# Need Tax person around Puerto Vallarta area



## surfrider (Oct 4, 2011)

I have got to find an tax person for my US taxes (state and federal) by next month according to the paperwork that I have just now received from the states. Does anyone have a recommendation for someone who knows tax expat/ us state and fed. laws??? In Puerto Vallarta would be great but in Lakeside or Gruad. would be fine.


----------



## RVGRINGO (May 16, 2007)

Have you tried Turbotax online? It always worked for us and is easy to use, covering all situations easily.


----------



## sparks (Jun 17, 2007)

Turbotax kept piling on the charges for me ... ending up costing more than I would pay a person up north. I've used TaxAct for free the last two years. It's listed on the IRS site.
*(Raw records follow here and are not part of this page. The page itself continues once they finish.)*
-- ==== Sys2Proof/Machine/Cp.lean ====
section
/-! DEFINITION. The control processor's surroundings: access faults and the vault firewall, the interrupt controller, the
machine timer, the watchdog (R104 to R116). -/

namespace Sys2Proof.Machine

/-- LOCKSTEP_MISMATCH (R105): a CPRST follows, and nothing the CP does until then has an effect outside it. -/
def execLockstepMismatch (s : State) : Out :=
  State.out <|
    let s := ((s.countUp SYS_CP_STAT.LOCKSTEP).setFlag SYS_CP_STAT.LS_SEEN true).askCprst 9
    s.setCp { s.cp with mismatch := true }

/-- MACHINE_TIMER (R106). -/
def execMachineTimer (s : State) : Out := State.out s.timerLevel

/-- The hart's mode and PMP entries as an access of it shows them (R104); a debugger's shows none. -/
def State.hartAs (s : State) (x : CpAccess) : State :=
  if x.who = .debug then s else s.setCp { s.cp with machine := x.who == .machine, pmp := pmpMerge s.cp.pmp x.pmp }

/-- ACCESS_FAULT (R104, R108, R110, R111): an access of a hart, or of the debugger, whose accesses go on after a lockstep mismatch
(R105). -/
def execAccessFault (x : CpAccess) (ue : Bool) (s : State) : Out :=
  State.out <|
    if s.inSleep || (s.cp.mismatch && x.who != .debug) then s
    else
      let s := s.hartAs x
      if s.accessFaults x ue || s.pmpDenies x then s.takeFault x else s

/-- SRAM_ECC_CORRECTION (R109). -/
def execSramEccCorrection (s : State) : Out := State.out <| s.countUp SYS_CP_STAT.CE_COUNT

/-- SYS_FW_STAT.CLEAR (R111). -/
def State.fwStatWrite (s : State) (v : Word) : State := if SYS_FW_STAT.CLEAR.of v = 1 then s.setReg SYS_FW_STAT 0 else s

/-- SYS_FW_STAT_CLEAR (R111). -/
def execSysFwStatClear (v : Word) (s : State) : Out := s.cpDoes fun s => s.fwStatWrite v

/-- The source a claim returns among those below `n`: of highest priority above the threshold, the lowest number of equals, with
its priority (R112). -/
def State.claimBest (s : State) : Nat → Option (Nat × Nat)
  | 0 => none
  | n + 1 =>
    let b := s.claimBest n
    let p := s.fld (INTC_PRIO.PRIO n)
    if s.intPending n && bit (s.reg (INTC_EN (n / 32))).toNat (n % 32) && decide (s.fld INTC_THRESH.THRESH < p)
        && b.all (fun x => decide (x.2 < p)) then some (n, p) else b

/-- A claim (R112, R114): the source claimed, 0 with none, is the value read. -/
def State.claim (s : State) : State :=
  match s.claimBest 97 with
  | none => { s with readback := 0 }
  | some (n, _) =>
    let s := s.setBit (INTC_PEND.BITS (n / 32)) (n % 32) false
    { s.setCp { s.cp with claimed := n :: s.cp.claimed } with readback := BitVec.ofNat 32 n }

/-- INTC_CLAIM (R112): a read of INTC_CLAIM. -/
def execIntcClaim (s : State) : Out := s.cpDoes State.claim

/-- A write of INTC_CLAIM (R112). -/
def State.completionWrite (s : State) (v : Word) : State :=
  let n := INTC_CLAIM.ID.of v
  if bit (s.reg (INTC_EN (n / 32))).toNat (n % 32) then
    s.setCp { s.cp with claimed := s.cp.claimed.filter (· != n) }
  else s

/-- INTC_COMPLETION (R112). -/
def execIntcCompletion (v : Word) (s : State) : Out := s.cpDoes fun s => s.completionWrite v

/-- The watchdog reloads (R115). -/
def State.wdtReload (s : State) : State :=
  (s.setFld SYS_WDT_STAT.REMAIN (max 1 (s.fld SYS_WDT_CFG.TIMEOUT))).setCp { s.cp with wdtSub := 0 }

/-- A write of SYS_WDT_KICK (R115). -/
def State.wdtKickWrite (s : State) (v : Word) : State :=
  if SYS_WDT_KICK.KEY.of v = 0x6B1C then s.wdtReload.setFlag SYS_WDT_STAT.STAGE false else s

/-- SYS_WDT_KICK (R115). -/
def execSysWdtKick (v : Word) (s : State) : Out := s.cpDoes fun s => s.wdtKickWrite v

/-- WDT_PREWARNING (R115). (DESIGN CHOICE, log entry 70) -/
def execWdtPrewarning (s : State) : Out :=
  State.out <|
    if s.flag SYS_WDT_CFG.EN && decide (2 * s.fld SYS_WDT_STAT.REMAIN ≤ max 1 (s.fld SYS_WDT_CFG.TIMEOUT)) then
      s.setFlag SYS_WDT_STAT.PREWARN true
    else s

/-- The watchdog has expired. -/
def State.wdtExpired (s : State) : Bool := s.flag SYS_WDT_CFG.EN && s.fld SYS_WDT_STAT.REMAIN == 0

/-- WDT_FIRST_EXPIRY (R115): a CPRST, after which the steward verifies the firmware slot not preferred first. -/
def execWdtFirstExpiry (s : State) : Out :=
  State.out <|
    if s.wdtExpired && s.flag SYS_WDT_CFG.ESCALATE && !s.flag SYS_WDT_STAT.STAGE then
      let s := ((s.setFlag SYS_WDT_STAT.STAGE true).setFlag SYS_WDT_STAT.CPRST_FIRED true).wdtReload
      ({ s with boot := { s.boot with fallback := true } } : State).askCprst 10
    else s

/-- WDT_SECOND_EXPIRY (R115). -/
def execWdtSecondExpiry (s : State) : Out :=
  State.out <|
    if s.wdtExpired && (s.flag SYS_WDT_STAT.STAGE || !s.flag SYS_WDT_CFG.ESCALATE) then s.askSysrst 3 true else s

/-- DEBUG_HALT (R115): the debugger halts the hart or lets it run. -/
def execDebugHalt (halt : Bool) (s : State) : Out := State.out <| s.setCp { s.cp with halted := halt }

/-- DIO_EDGE (R79, R113, R142): the level of an input changes; source 75 requests, and a selected input ends SLEEP.
(DESIGN CHOICE, log entry 39) -/
def execDioEdge (dio : Fin 32) (level : Bool) (s : State) : Out :=
  State.out <|
    if nth s.ana.dioOut dio false || nth s.ana.dio dio false == level then s
    else
      let s := s.dioSet dio level
      let s := if s.flag SYS_SLEEP_CFG.DIO && bit (s.reg SYS_WAKE_DIO).toNat dio then s.wakeBy 3 else s
      s.setCp { s.cp with dioReq := true }

end Sys2Proof.Machine
end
3 income sources and a small business is costly with TurboTax. My State has no income tax


----------



## Tucson (Oct 30, 2010)

surfrider said:


> I have got to find an tax person for my US taxes (state and federal) by next month according to the paperwork that I have just now received from the states. Does anyone have a recommendation for someone who knows tax expat/ us state and fed. laws??? In Puerto Vallarta would be great but in Lakeside or Gruad. would be fine.


We use a San Francisco, California CPA for our taxes (we live in AZ); his name is John Dillinger. He is an expert in international taxes. You could google for him and then check out his website. We've been very happy with him. We do everything by e-mail, regular mail, and phone calls.


----------



## surfrider (Oct 4, 2011)

Tucson said:


> We use a San Francisco, California CPA for our taxes (we live in AZ); his name is John Dillinger. He is an expert in international taxes. You could google for him and then check out his website. We've been very happy with him. We do everything by e-mail, regular mail, and phone calls.


thanks I will look into his site.


----------



## surfrider (Oct 4, 2011)

Tucson said:


> We use a San Francisco, California CPA for our taxes (we live in AZ); his name is John Dillinger. He is an expert in international taxes. You could google for him and then check out his website. We've been very happy with him. We do everything by e-mail, regular mail, and phone calls.


you are not kidding about the name>???


----------